WORK TASK:
Please filter the entries for the word "paletteIndex" and copy every line that has it.

Collected data entries
Content starts
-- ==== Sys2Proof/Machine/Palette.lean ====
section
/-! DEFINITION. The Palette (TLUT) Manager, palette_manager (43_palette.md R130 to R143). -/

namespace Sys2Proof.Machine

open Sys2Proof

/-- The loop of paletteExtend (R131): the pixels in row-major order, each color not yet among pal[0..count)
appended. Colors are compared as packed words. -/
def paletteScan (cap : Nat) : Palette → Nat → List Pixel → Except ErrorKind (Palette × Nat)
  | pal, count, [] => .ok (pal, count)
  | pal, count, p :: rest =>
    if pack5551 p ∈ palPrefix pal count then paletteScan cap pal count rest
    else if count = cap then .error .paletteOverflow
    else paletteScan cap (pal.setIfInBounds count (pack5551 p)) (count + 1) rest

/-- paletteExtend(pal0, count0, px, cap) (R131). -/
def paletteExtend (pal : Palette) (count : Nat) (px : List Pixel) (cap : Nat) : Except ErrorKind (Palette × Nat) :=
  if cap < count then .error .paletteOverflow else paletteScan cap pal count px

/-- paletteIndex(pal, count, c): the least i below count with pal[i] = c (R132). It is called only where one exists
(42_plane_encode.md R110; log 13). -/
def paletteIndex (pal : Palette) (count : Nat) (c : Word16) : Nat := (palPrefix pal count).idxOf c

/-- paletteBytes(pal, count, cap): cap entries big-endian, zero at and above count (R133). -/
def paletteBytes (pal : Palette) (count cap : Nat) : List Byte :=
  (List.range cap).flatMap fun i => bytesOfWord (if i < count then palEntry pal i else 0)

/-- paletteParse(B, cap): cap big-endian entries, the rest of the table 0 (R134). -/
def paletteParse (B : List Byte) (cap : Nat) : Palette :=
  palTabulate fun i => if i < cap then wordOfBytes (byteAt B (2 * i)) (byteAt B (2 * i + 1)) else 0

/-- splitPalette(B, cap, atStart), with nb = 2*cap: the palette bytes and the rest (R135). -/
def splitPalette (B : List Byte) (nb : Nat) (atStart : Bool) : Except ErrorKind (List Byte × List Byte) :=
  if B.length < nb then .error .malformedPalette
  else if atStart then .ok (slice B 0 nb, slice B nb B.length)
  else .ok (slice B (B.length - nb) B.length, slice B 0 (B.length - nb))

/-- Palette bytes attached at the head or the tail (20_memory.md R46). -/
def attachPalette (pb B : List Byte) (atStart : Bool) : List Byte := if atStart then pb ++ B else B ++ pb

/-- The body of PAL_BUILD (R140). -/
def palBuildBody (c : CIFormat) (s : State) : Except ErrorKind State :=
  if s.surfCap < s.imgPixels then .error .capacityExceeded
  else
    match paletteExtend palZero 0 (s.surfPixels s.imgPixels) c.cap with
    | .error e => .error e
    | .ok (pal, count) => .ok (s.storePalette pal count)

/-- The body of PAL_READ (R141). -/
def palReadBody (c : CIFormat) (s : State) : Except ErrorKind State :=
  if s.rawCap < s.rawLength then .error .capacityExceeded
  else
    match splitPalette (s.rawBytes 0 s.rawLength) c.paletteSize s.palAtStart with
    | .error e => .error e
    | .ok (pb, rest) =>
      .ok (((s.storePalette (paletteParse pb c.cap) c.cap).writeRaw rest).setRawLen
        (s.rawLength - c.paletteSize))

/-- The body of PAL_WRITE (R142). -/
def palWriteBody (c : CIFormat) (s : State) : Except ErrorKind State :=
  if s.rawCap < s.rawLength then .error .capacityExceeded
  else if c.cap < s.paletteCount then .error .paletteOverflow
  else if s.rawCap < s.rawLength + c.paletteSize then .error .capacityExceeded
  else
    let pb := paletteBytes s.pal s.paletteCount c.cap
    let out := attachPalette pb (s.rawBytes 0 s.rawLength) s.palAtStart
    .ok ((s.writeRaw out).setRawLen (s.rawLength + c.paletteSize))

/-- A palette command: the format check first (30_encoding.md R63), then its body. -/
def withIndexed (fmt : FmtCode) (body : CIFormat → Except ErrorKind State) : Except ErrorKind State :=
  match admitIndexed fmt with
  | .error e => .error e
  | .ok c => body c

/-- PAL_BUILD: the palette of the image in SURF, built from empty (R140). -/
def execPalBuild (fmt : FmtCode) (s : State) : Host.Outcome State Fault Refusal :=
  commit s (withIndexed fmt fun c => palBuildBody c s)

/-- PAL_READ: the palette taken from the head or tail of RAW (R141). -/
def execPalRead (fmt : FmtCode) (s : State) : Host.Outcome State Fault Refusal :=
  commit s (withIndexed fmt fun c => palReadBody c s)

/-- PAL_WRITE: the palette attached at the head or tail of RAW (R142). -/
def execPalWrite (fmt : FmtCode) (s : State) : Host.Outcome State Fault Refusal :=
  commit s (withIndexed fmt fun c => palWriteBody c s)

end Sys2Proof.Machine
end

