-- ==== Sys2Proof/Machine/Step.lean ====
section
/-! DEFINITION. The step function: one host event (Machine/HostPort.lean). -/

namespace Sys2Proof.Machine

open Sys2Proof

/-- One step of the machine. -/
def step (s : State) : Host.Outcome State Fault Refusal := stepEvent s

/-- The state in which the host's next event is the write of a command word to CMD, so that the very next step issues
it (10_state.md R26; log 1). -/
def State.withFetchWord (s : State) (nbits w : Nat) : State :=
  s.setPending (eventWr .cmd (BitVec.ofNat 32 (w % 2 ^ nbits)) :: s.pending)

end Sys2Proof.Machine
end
Content ends
WRITTEN SOLUTION:
/-- paletteIndex(pal, count, c): the least i below count with pal[i] = c (R132). It is called only where one exists
def paletteIndex (pal : Palette) (count : Nat) (c : Word16) : Nat := (palPrefix pal count).idxOf c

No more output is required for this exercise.